From ce424d235f4e6a1b862ea5c2fe5fb36cfbde38e5 Mon Sep 17 00:00:00 2001
From: Sebastian Raschka <mail@sebastianraschka.com>
Date: Sun, 5 Feb 2023 08:09:46 -0600
Subject: [PATCH] Move fsdp_native to fine-tuning recommendation (#16630)

---
 docs/source-pytorch/advanced/model_parallel.rst | 4 ++--
 1 file changed, 2 insertions(+), 2 deletions(-)

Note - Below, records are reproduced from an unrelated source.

-- ==== Sys2Proof/Machine/Ops.lean ====
section
/-! DEFINITION. The shared operations: memory, access to ports and cores, events and wait sources, and the fixed facts
about ports and cores. -/

namespace Sys2Proof.Machine

/-- What a step answers. -/
abbrev Out := Host.Outcome State Fault Refusal

/-! ## Memory -/

/-- The memory: address and byte, in canonical form. -/
abbrev Memory := List Host.Cell

/-- What an unlisted address reads as: 0xFF in the image store (erased NOR flash, R473), 0 everywhere else (R481 for
loaded memory; DESIGN CHOICE, log entry 7 for RAM nothing has written). -/
def memDefault (a : Nat) : Byte := if 0x60000000 ≤ a ∧ a < 0x60400000 then 0xFF else 0

/-- The byte at an address. -/
def memRead : Memory → Nat → Byte
  | [], a => memDefault a
  | (k, b) :: m, a => if k = a then b else memRead m a

/-- Puts a cell into its place of the sorted list, in place of one with the same address. -/
def memInsert (a : Nat) (b : Byte) : Memory → Memory
  | [] => [(a, b)]
  | (k, c) :: m => if a < k then (a, b) :: (k, c) :: m else if k = a then (a, b) :: m else (k, c) :: memInsert a b m

/-- Takes the cell of an address out. -/
def memErase (a : Nat) : Memory → Memory
  | [] => []
  | (k, c) :: m => if k = a then m else (k, c) :: memErase a m

/-- Writes one byte, keeping the canonical form. -/
def memWrite (m : Memory) (a : Nat) (b : Byte) : Memory := if b = memDefault a then memErase a m else memInsert a b m

/-- The canonical form: addresses strictly rising, no entry equal to what an unlisted address reads as. -/
abbrev Memory.wf (m : Memory) : Prop := m.Pairwise (fun x y => x.1 < y.1) ∧ ∀ c ∈ m, c.2 ≠ memDefault c.1

/-- k bytes from an address upwards. -/
def memReadN (m : Memory) (a : Nat) : Nat → List Byte
  | 0 => []
  | k + 1 => memRead m a :: memReadN m (a + 1) k

/-- Bytes to an address upwards. -/
def memWriteN (m : Memory) (a : Nat) : List Byte → Memory
  | [] => m
  | b :: bs => memWriteN (memWrite m a b) (a + 1) bs

/-- A little-endian number of k bytes (R543). -/
def memNat (m : Memory) (a k : Nat) : Nat := natLE (memReadN m a k)

/-- A little-endian 32-bit word (R543). -/
def memWord (m : Memory) (a : Nat) : Word := BitVec.ofNat 32 (memNat m a 4)

/-- Writes a 32-bit word, least significant byte first. -/
def memWriteWord (m : Memory) (a : Nat) (w : Word) : Memory := memWriteN m a (bytesLE w)

/-- Exchanges what two blocks of len bytes hold (R344, R345). -/
def memExchange (m : Memory) (a b len : Nat) : Memory :=
  memWriteN (memWriteN m a (memReadN m b len)) b (memReadN m a len)

/-- Bytes of the hub's memory. -/
def State.readMem (s : State) (a k : Nat) : List Byte := memReadN s.mem a k

/-- Writes bytes of the hub's memory. -/
def State.writeMem (s : State) (a : Nat) (bs : List Byte) : State := { s with mem := memWriteN s.mem a bs }

/-! ## Ports and cores -/

/-- Port n. -/
def State.port (s : State) (n : Port) : PortSt := s.ports[n]

/-- Port n replaced by f of it. -/
def State.updPort (s : State) (n : Port) (f : PortSt → PortSt) : State :=
  { s with ports := s.ports.set n (f s.ports[n]) }

/-- Core c. -/
def State.core (s : State) (c : Core) : CoreSt := s.cores[c]

/-- Core c replaced by f of it. -/
def State.updCore (s : State) (c : Core) (f : CoreSt → CoreSt) : State :=
  { s with cores := s.cores.set c (f s.cores[c]) }

/-- Switch and breaker of port n. -/
def State.updPw (s : State) (n : Port) (f : PowerSt → PowerSt) : State :=
  s.updPort n fun p => { p with pw := f p.pw }

/-- Configuration wires of port n. -/
def State.updCf (s : State) (n : Port) (f : CfSt → CfSt) : State := s.updPort n fun p => { p with cf := f p.cf }

/-- Line PHY of port n. -/
def State.updLn (s : State) (n : Port) (f : LineSt → LineSt) : State := s.updPort n fun p => { p with ln := f p.ln }

/-- Contract of port n. -/
def State.updCt (s : State) (n : Port) (f : ContractSt → ContractSt) : State :=
  s.updPort n fun p => { p with ct := f p.ct }

/-- Stage of port n. -/
def State.updSt (s : State) (n : Port) (f : StageSt → StageSt) : State := s.updPort n fun p => { p with st := f p.st }

/-- Wheel of port n. -/
def State.updWh (s : State) (n : Port) (f : WheelSt → WheelSt) : State := s.updPort n fun p => { p with wh := f p.wh }

/-- Moisture of port n. -/
def State.updMo (s : State) (n : Port) (f : MoistSt → MoistSt) : State := s.updPort n fun p => { p with mo := f p.mo }

/-- Metering of port n. -/
def State.updMe (s : State) (n : Port) (f : MeterSt → MeterSt) : State := s.updPort n fun p => { p with me := f p.me }

/-- All sixteen ports, in ascending order. -/
def allPorts : List Port := List.finRange 16

/-- All seven cores, in ascending order. -/
def allCores : List Core := List.finRange 7

/-- A W port. -/
def isW (n : Port) : Bool := decide (n.val < 12)

/-- Whether the variant populates the port (R1, R85); straps 0b00 count as DMH-16 (R468). -/
def populated (strap : BitVec 2) (n : Port) : Bool :=
  if strap = 1 then decide (n.val < 4) || decide (n = portKU) || decide (n = portB)
  else if strap = 2 then decide (n.val < 8) || decide (n = portKU) || decide (n = portB)
  else true

/-- The effective variant (R468); before BOOT has decided it, what the straps say (DEDUCED, log entry 121). -/
def State.variant (s : State) : BitVec 2 := if s.stone.variant = 0 then s.dev.strap else s.stone.variant

/-- Whether this hub populates the port (R1, R3). -/
def State.has (s : State) (n : Port) : Bool := populated s.variant n

/-- A signalling port of this hub (R87). -/
def State.signals (s : State) (n : Port) : Bool := s.has n && decide (n ≠ portB)

/-- Whether the hub is a DMH-16 (R1). -/
def State.isDmh16 (s : State) : Bool := decide (s.variant = 3) || decide (s.variant = 0)

/-- Whether every port is inert whatever is written: no set is loaded (R7, R44, R469, R481), and in vendor mode no core runs a
program that could enable one. -/
def State.portsInert (s : State) : Bool :=
  match s.dev.mode with
  | .noset | .restrictive | .scrapped => true
  | .vendor => !s.cores.toList.any fun k => (decide (k.run = .run) || decide (k.run = .wait)) && !k.inRom
  | _ => false

/-- HBUS is inside its limits (R219). -/
def State.hbusOk (s : State) : Bool := s.fd.uv.valid && !s.fd.uv.out && s.fd.ov.valid && !s.fd.ov.out

/-- PGOOD_N is driven low (R78, R79, R80, R225). -/
def State.pgoodLow (s : State) : Bool := s.fd.vhost && s.hbusOk && !s.fd.testBusy

/-- FAULT_N is driven low (R78, R80): held for a cause other than RESET_N, or in thermal shutdown. -/
def State.faultLow (s : State) : Bool :=
  s.fd.vhost && (decide (s.dev.hold = .brownOut) || decide (s.dev.mode = .integrity) || decide (s.dev.mode = .shutdown))

/-- The loop engine that owns the port (R21). -/
def leOf (n : Port) : Core := if n.val < 4 then 0 else if n.val < 8 then 1 else if n.val < 12 then 2 else 3

/-- The port's local index on its loop engine (R288). -/
def leLocal (n : Port) : Nat := n.val % 4

/-- The policy core that owns the port (R21). -/
def pcOf (n : Port) : Core := if n.val < 12 then corePC0 else corePC1

/-- The port's local index on its policy core (R288). -/
def pcLocal (n : Port) : Nat := if n.val < 12 then n.val else n.val - 12

/-- A loop engine. -/
def isLe (c : Core) : Bool := decide (c.val < 4)

/-- A policy core. -/
def isPc (c : Core) : Bool := decide (c.val = 4) || decide (c.val = 5)

/-- The port a loop engine calls local port k (R288). -/
def lePort (c : Core) (k : Fin 4) : Port := ⟨(c.val % 4) * 4 + k.val, by omega⟩

/-- Whether an engine has a populated port (R22): LE2 on DMH-10, LE1 and LE2 on DMH-06 have none. -/
def engineUsed (strap : BitVec 2) (c : Core) : Bool :=
  !(decide (strap = 2) && decide (c.val = 2)) && !(decide (strap = 1) && (decide (c.val = 1) || decide (c.val = 2)))
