-- ==== Sys2Proof/Machine/Power.lean ====
section
/-! DEFINITION. What several families share about power: the ledger's books, force-off, opening a switch, contracts and
BYE, the breaker's trip, shedding, the TX rings, and the choice and the loss of a feed (R133 to R136, R164 to R173, R199, R200,
R403, R408 to R410, R420 to R428). -/

namespace Sys2Proof.Machine

/-! ## The TX ring (R133 to R136) -/

/-- Address of entry e of message ring r (R133). -/
def ringAddr (r e : Nat) : Nat := 0x30000000 + r * 0x500 + e * 0x50

/-- CTL of an entry (R135). -/
def entryCtl (s : State) (a : Nat) : BitVec 16 := BitVec.ofNat 16 (memNat s.mem a 2)

/-- Entries held in the TX ring (R136, R137). -/
def LineSt.txCount (l : LineSt) : Nat := l.tx.length

/-- The entry the next push takes (R137): the first free one, since a finished entry leaves the ring at once (R136). -/
def LineSt.txTail (l : LineSt) : Nat :=
  ((List.range 16).find? fun i => !l.tx.contains ((l.txNext + i) % 16)).elim (l.txNext % 16) fun i => (l.txNext + i) % 16

/-- The oldest entry held (R137). -/
def LineSt.txHead (l : LineSt) : Nat := l.tx.headD l.txTail

/-- The ring with its next entry taken. -/
def LineSt.pushed (l : LineSt) : LineSt :=
  { l with tx := l.tx ++ [l.txTail], txNext := (l.txTail + 1) % 16, begun := l.begun.erase l.txTail }

/-- The ring without entry e (R136). -/
def LineSt.without (l : LineSt) (e : Nat) : LineSt := { l with tx := l.tx.erase e, begun := l.begun.erase e }

/-- The addressee byte of context c (R113). -/
def addrOf (c : Nat) : Byte := BitVec.ofNat 8 (if c < 4 then 16 * (c + 1) else 16 * (c + 4))

/-- The 80 bytes of an entry image (R135). -/
def entryImage (ctl : BitVec 16) (ctx : Nat) (a : Byte) (h : BitVec 16) (time : Nat) (objs : List Word) (crc : Word) :
    List Byte :=
  toBytesLE 2 ctl.toNat ++ [BitVec.ofNat 8 ctx, a] ++ toBytesLE 2 h.toNat ++ [0, 0] ++ toBytesLE 4 time
    ++ ((objs.take 15) ++ List.replicate (15 - objs.length) 0).flatMap bytesLE ++ bytesLE crc ++ [0, 0, 0, 0]

/-- Appends an entry image to the TX ring of port n (R322, R513): PEND is set, RESULT and TRIES clear. The ring must have
room. -/
def pushEntry (n : Port) (img : List Byte) (s : State) : State :=
  let a := ringAddr (2 * n.val) (s.port n).ln.txTail
  let s1 := s.writeMem a img
  let ctl := setFld (setFld (setFld (entryCtl s1 a) 15 15 1) 11 8 0) 7 4 0
  (s1.writeMem a (toBytesLE 2 ctl.toNat)).updLn n LineSt.pushed

/-- The policy program pushes a message of context PART (R146), if the TX ring has room. -/
def pushMsg (n : Port) (start : Bool) (type : BitVec 5) (objs : List Word) (s : State) : State :=
  if 16 ≤ (s.port n).ln.txCount then s
  else pushEntry n (entryImage (if start then 0x4000 else 0) 0 (addrOf 0)
    (BitVec.ofNat 16 (type.toNat * 2048 + objs.length % 16)) 0 objs 0) s

/-- A reference object (R144). -/
def refObj (rtype : BitVec 5) (rid : BitVec 3) (code : Nat) (arg : Nat) : Word :=
  place rtype.toNat 27 ||| place rid.toNat 24 ||| place code 16 ||| place (arg % 65536) 0

/-! ## Books (R164, R168) -/

/-- GRANTSUM (R164). -/
def LedgerSt.grantSum (l : LedgerSt) : Nat := l.held.toList.sum

/-- TOKPWRMAX (R168). -/
def LedgerSt.tokPwrMax (l : LedgerSt) : Nat := l.tokpwr.toList.foldl max 0

/-- TOKRES: 0 while CUT is set (R164, R171). -/
def LedgerSt.tokRes (l : LedgerSt) : Nat := if l.cut then 0 else l.tokens.toNat * l.tokPwrMax

/-- G.LEDCTL.RESERVE (R187). -/
def LedgerSt.reserve (l : LedgerSt) : Nat := fld l.ledctl 31 16

/-- G.LEDCTL.SHEDMARGIN (R187). -/
def LedgerSt.shedMargin (l : LedgerSt) : Nat := fld l.ledctl 15 4

/-- The feed's contract power for AVAIL (R165), in 100 mW units: legacy 24.0 V × ILEG; between GRANT and READY the
lower of old and new; B 500 W, a program's lower limit being what it puts in RESERVE (DEDUCED, log entry 122). -/
def State.powerOf (s : State) (f : Feed) : Nat :=
  match f with
  | .none => 0
  | .b => 5000
  | .ku | .g =>
    let p := s.port (if f = .ku then portKU else portG)
    if p.cf.attach = .legacy ∨ p.ct.state = .legacy then 120 * p.ripe.ileg
    else if p.ct.trans then min (powerDown p.ct.volt p.ct.icont) (powerDown p.ct.newVolt p.ct.newIcont)
    else powerDown p.ct.volt p.ct.icont

/-- AVAIL for a feed (R164, R165). -/
def State.availOf (s : State) (f : Feed) : Nat := if f = .none then 0 else s.powerOf f - s.led.reserve

/-- HARD for a feed (R164, R165). -/
def State.hardOf (s : State) (f : Feed) : Nat := if f = .none then 0 else s.powerOf f - s.led.shedMargin

/-! ## Burst windows -/

/-- Whether the burst clamp is in force in a cc (R207, R388, R389): a change acts from the next cc. -/
def StageSt.burstAt (t : StageSt) (cc : Nat) : Bool :=
  match t.clampOld with
  | some (at_, old) => if cc ≤ at_ then old else t.burstClamp
  | none => t.burstClamp

/-- The burst clamp changed in a cc. -/
def StageSt.setBurst (t : StageSt) (cc : Nat) (b : Bool) : StageSt := { t with clampOld := some (cc, t.burstAt cc), burstClamp := b }

/-- Ends an open window: the clamp returns to ILIMPK, an OPEN mark still waiting is withdrawn, and the token is on its
way back (R389, R390, R391). -/
def closeWindow (n : Port) (s : State) : State :=
  let w := (s.port n).wh
  let s1 := s.updWh n fun w =>
    { w with burstOpen := false, markPend := false, tmaxRun := false, returning := w.token }
  let s2 := s1.updSt n fun t => t.setBurst s.cc false
  if w.markPend then s2.updLn n fun l => { l with mark := none } else s2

diff --git a/docs/source-pytorch/advanced/model_parallel.rst b/docs/source-pytorch/advanced/model_parallel.rst
index fd1610a232..3b1fe1bf9f 100644
--- a/docs/source-pytorch/advanced/model_parallel.rst
+++ b/docs/source-pytorch/advanced/model_parallel.rst
@@ -36,8 +36,8 @@ This means we cannot sacrifice throughput as much as if we were fine-tuning, bec
 
 Overall:
 
-* When **fine-tuning** a model, use advanced memory efficient strategies such as :ref:`deepspeed-zero-stage-3` or :ref:`deepspeed-zero-stage-3-offload`, allowing you to fine-tune larger models if you are limited on compute
-* When **pre-training** a model, use simpler optimizations such :ref:`sharded-training`, :ref:`deepspeed-zero-stage-2` or :ref:`fully-sharded-training`, scaling the number of GPUs to reach larger parameter sizes
+* When **fine-tuning** a model, use advanced memory efficient strategies such as :ref:`fully-sharded-training`, :ref:`deepspeed-zero-stage-3` or :ref:`deepspeed-zero-stage-3-offload`, allowing you to fine-tune larger models if you are limited on compute
+* When **pre-training** a model, use simpler optimizations such :ref:`sharded-training` or :ref:`deepspeed-zero-stage-2`, scaling the number of GPUs to reach larger parameter sizes
 * For both fine-tuning and pre-training, use :ref:`deepspeed-activation-checkpointing` as the throughput degradation is not significant
 
 For example when using 128 GPUs, you can **pre-train** large 10 to 20 Billion parameter models using :ref:`deepspeed-zero-stage-2` without having to take a performance hit with more advanced optimized multi-gpu strategy.